▶ _Records to process_:
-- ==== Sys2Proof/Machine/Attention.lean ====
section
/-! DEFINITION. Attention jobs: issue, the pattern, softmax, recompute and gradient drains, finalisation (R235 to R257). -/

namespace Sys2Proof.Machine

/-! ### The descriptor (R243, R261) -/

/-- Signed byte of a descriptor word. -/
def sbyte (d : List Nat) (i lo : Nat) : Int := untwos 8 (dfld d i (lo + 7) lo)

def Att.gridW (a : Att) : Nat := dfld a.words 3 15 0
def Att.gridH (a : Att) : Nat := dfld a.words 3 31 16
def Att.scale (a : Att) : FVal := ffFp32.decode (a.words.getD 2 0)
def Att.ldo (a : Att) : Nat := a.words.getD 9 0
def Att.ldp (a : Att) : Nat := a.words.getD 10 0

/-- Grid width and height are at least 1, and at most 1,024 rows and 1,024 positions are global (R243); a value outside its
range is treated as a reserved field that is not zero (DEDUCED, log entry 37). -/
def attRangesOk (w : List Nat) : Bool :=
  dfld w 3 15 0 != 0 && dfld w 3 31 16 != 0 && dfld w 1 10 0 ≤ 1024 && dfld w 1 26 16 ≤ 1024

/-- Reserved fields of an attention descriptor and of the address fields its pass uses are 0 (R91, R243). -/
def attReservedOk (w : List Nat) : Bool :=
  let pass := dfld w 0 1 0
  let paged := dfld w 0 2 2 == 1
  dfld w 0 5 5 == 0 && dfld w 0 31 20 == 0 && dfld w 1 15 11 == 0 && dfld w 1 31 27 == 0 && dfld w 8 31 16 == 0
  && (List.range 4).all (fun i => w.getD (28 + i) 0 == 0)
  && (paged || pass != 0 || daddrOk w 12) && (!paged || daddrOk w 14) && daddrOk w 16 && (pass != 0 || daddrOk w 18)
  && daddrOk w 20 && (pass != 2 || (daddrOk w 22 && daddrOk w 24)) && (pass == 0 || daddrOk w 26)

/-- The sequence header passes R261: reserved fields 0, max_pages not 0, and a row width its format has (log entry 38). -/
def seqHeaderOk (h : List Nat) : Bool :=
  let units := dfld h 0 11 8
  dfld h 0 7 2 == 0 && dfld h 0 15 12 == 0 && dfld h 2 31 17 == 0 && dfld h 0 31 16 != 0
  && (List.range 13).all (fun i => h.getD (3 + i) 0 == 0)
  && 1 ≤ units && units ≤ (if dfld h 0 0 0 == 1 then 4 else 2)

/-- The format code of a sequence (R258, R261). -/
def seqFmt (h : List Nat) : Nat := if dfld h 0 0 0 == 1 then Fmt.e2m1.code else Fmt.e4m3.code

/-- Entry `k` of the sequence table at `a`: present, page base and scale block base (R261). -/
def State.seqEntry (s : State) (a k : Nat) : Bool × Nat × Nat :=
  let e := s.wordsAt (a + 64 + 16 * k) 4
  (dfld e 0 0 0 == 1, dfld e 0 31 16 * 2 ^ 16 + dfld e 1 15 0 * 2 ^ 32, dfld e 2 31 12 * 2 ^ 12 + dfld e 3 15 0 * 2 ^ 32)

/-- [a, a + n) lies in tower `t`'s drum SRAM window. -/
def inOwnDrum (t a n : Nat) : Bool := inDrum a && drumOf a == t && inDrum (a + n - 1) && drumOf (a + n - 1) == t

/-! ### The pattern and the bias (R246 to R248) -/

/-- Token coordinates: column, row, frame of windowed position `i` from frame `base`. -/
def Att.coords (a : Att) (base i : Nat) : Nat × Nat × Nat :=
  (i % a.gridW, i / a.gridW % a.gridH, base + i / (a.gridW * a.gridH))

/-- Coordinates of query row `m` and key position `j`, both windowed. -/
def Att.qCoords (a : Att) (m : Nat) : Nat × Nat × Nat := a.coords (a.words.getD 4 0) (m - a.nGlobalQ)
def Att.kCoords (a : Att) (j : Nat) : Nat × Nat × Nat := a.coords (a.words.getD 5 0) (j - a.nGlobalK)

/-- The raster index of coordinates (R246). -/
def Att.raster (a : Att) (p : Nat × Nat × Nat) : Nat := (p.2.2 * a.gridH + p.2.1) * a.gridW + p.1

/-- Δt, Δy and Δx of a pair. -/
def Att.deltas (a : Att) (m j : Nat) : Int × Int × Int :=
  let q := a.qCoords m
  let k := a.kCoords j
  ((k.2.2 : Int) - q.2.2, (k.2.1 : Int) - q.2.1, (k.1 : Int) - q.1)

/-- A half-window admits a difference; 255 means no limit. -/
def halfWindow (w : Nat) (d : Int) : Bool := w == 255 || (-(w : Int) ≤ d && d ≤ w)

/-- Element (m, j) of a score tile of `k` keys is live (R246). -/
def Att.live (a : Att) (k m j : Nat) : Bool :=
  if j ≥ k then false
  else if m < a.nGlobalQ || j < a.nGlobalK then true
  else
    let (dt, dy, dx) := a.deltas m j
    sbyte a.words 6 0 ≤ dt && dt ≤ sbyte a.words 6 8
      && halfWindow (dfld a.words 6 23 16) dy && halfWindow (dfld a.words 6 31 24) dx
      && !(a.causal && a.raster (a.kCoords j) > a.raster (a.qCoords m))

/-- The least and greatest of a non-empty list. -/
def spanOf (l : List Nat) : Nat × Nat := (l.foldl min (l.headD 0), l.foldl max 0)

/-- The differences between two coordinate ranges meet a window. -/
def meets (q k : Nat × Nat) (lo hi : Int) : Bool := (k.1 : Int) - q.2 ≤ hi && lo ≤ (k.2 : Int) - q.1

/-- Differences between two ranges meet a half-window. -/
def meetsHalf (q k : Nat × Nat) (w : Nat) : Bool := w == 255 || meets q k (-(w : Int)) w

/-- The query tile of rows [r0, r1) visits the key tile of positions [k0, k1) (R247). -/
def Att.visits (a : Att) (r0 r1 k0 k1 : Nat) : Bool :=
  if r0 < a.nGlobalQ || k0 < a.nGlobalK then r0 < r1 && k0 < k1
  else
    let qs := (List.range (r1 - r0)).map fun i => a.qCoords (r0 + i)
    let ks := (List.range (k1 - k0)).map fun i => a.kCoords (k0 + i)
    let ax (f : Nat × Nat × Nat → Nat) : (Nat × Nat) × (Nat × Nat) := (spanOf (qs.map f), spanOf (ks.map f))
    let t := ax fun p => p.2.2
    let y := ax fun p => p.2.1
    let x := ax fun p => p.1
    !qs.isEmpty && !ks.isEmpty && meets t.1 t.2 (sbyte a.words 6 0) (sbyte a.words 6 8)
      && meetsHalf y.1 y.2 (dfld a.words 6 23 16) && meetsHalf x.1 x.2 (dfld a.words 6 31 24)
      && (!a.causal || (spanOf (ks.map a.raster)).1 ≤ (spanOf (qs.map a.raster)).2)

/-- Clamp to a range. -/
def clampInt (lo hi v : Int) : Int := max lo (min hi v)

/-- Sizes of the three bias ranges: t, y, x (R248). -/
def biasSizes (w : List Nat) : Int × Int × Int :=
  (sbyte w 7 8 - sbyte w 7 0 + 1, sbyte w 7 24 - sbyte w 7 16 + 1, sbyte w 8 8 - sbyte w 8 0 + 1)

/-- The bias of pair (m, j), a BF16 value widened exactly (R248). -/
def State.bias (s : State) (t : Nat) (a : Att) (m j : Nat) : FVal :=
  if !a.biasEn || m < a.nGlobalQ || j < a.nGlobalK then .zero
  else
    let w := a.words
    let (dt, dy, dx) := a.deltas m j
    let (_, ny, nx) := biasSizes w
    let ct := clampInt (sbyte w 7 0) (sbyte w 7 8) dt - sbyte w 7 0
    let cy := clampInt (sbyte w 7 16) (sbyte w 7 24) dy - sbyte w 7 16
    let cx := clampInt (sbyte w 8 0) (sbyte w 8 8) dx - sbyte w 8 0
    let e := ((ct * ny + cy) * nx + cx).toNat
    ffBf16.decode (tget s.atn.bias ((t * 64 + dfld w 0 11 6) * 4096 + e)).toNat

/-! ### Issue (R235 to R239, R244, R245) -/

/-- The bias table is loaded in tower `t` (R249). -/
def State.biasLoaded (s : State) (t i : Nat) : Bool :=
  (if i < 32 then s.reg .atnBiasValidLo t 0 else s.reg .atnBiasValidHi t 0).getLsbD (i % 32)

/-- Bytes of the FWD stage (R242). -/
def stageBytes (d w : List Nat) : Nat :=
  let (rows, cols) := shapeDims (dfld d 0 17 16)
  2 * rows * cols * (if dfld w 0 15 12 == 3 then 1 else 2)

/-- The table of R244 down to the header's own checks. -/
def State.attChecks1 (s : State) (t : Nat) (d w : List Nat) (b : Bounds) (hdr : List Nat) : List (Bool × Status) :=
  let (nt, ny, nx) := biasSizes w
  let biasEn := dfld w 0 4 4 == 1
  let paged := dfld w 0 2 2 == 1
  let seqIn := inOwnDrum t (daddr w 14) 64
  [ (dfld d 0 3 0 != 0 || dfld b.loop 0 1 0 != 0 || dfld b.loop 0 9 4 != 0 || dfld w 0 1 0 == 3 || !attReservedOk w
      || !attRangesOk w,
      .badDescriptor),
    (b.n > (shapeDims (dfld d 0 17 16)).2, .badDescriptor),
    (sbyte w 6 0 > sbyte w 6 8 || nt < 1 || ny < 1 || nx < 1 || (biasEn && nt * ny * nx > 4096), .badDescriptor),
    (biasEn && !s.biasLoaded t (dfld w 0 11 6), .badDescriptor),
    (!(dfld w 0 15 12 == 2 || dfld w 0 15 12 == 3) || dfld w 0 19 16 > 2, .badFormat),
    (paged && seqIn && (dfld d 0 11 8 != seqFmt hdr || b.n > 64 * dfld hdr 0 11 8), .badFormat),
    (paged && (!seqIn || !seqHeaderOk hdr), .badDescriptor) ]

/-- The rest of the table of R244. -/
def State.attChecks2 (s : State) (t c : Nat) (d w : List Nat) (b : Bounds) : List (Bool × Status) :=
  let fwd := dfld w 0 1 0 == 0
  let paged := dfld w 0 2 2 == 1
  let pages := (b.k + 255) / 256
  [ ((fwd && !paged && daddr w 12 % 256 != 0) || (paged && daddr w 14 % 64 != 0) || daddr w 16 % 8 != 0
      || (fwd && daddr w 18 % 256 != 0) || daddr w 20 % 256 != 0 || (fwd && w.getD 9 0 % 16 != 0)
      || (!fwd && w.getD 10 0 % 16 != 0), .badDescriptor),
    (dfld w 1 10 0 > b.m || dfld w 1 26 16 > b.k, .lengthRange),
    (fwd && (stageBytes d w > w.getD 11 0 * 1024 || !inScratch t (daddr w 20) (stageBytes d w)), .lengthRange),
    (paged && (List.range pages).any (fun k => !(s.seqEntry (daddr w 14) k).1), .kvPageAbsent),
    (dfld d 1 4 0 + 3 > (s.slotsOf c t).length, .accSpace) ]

▶ _Exercise aim_:
Please transcribe the records exactly from their first line through the line holding "(R258, R261). -/", and leave out all others.

▶ _Written answer_:
-- ==== Sys2Proof/Machine/Attention.lean ====
section
/-! DEFINITION. Attention jobs: issue, the pattern, softmax, recompute and gradient drains, finalisation (R235 to R257). -/

namespace Sys2Proof.Machine

/-! ### The descriptor (R243, R261) -/

/-- Signed byte of a descriptor word. -/
def sbyte (d : List Nat) (i lo : Nat) : Int := untwos 8 (dfld d i (lo + 7) lo)

def Att.gridW (a : Att) : Nat := dfld a.words 3 15 0
def Att.gridH (a : Att) : Nat := dfld a.words 3 31 16
def Att.scale (a : Att) : FVal := ffFp32.decode (a.words.getD 2 0)
def Att.ldo (a : Att) : Nat := a.words.getD 9 0
def Att.ldp (a : Att) : Nat := a.words.getD 10 0

/-- Grid width and height are at least 1, and at most 1,024 rows and 1,024 positions are global (R243); a value outside its
range is treated as a reserved field that is not zero (DEDUCED, log entry 37). -/
def attRangesOk (w : List Nat) : Bool :=
  dfld w 3 15 0 != 0 && dfld w 3 31 16 != 0 && dfld w 1 10 0 ≤ 1024 && dfld w 1 26 16 ≤ 1024

/-- Reserved fields of an attention descriptor and of the address fields its pass uses are 0 (R91, R243). -/
def attReservedOk (w : List Nat) : Bool :=
  let pass := dfld w 0 1 0
  let paged := dfld w 0 2 2 == 1
  dfld w 0 5 5 == 0 && dfld w 0 31 20 == 0 && dfld w 1 15 11 == 0 && dfld w 1 31 27 == 0 && dfld w 8 31 16 == 0
  && (List.range 4).all (fun i => w.getD (28 + i) 0 == 0)
  && (paged || pass != 0 || daddrOk w 12) && (!paged || daddrOk w 14) && daddrOk w 16 && (pass != 0 || daddrOk w 18)
  && daddrOk w 20 && (pass != 2 || (daddrOk w 22 && daddrOk w 24)) && (pass == 0 || daddrOk w 26)

/-- The sequence header passes R261: reserved fields 0, max_pages not 0, and a row width its format has (log entry 38). -/
def seqHeaderOk (h : List Nat) : Bool :=
  let units := dfld h 0 11 8
  dfld h 0 7 2 == 0 && dfld h 0 15 12 == 0 && dfld h 2 31 17 == 0 && dfld h 0 31 16 != 0
  && (List.range 13).all (fun i => h.getD (3 + i) 0 == 0)
  && 1 ≤ units && units ≤ (if dfld h 0 0 0 == 1 then 4 else 2)

/-- The format code of a sequence (R258, R261). -/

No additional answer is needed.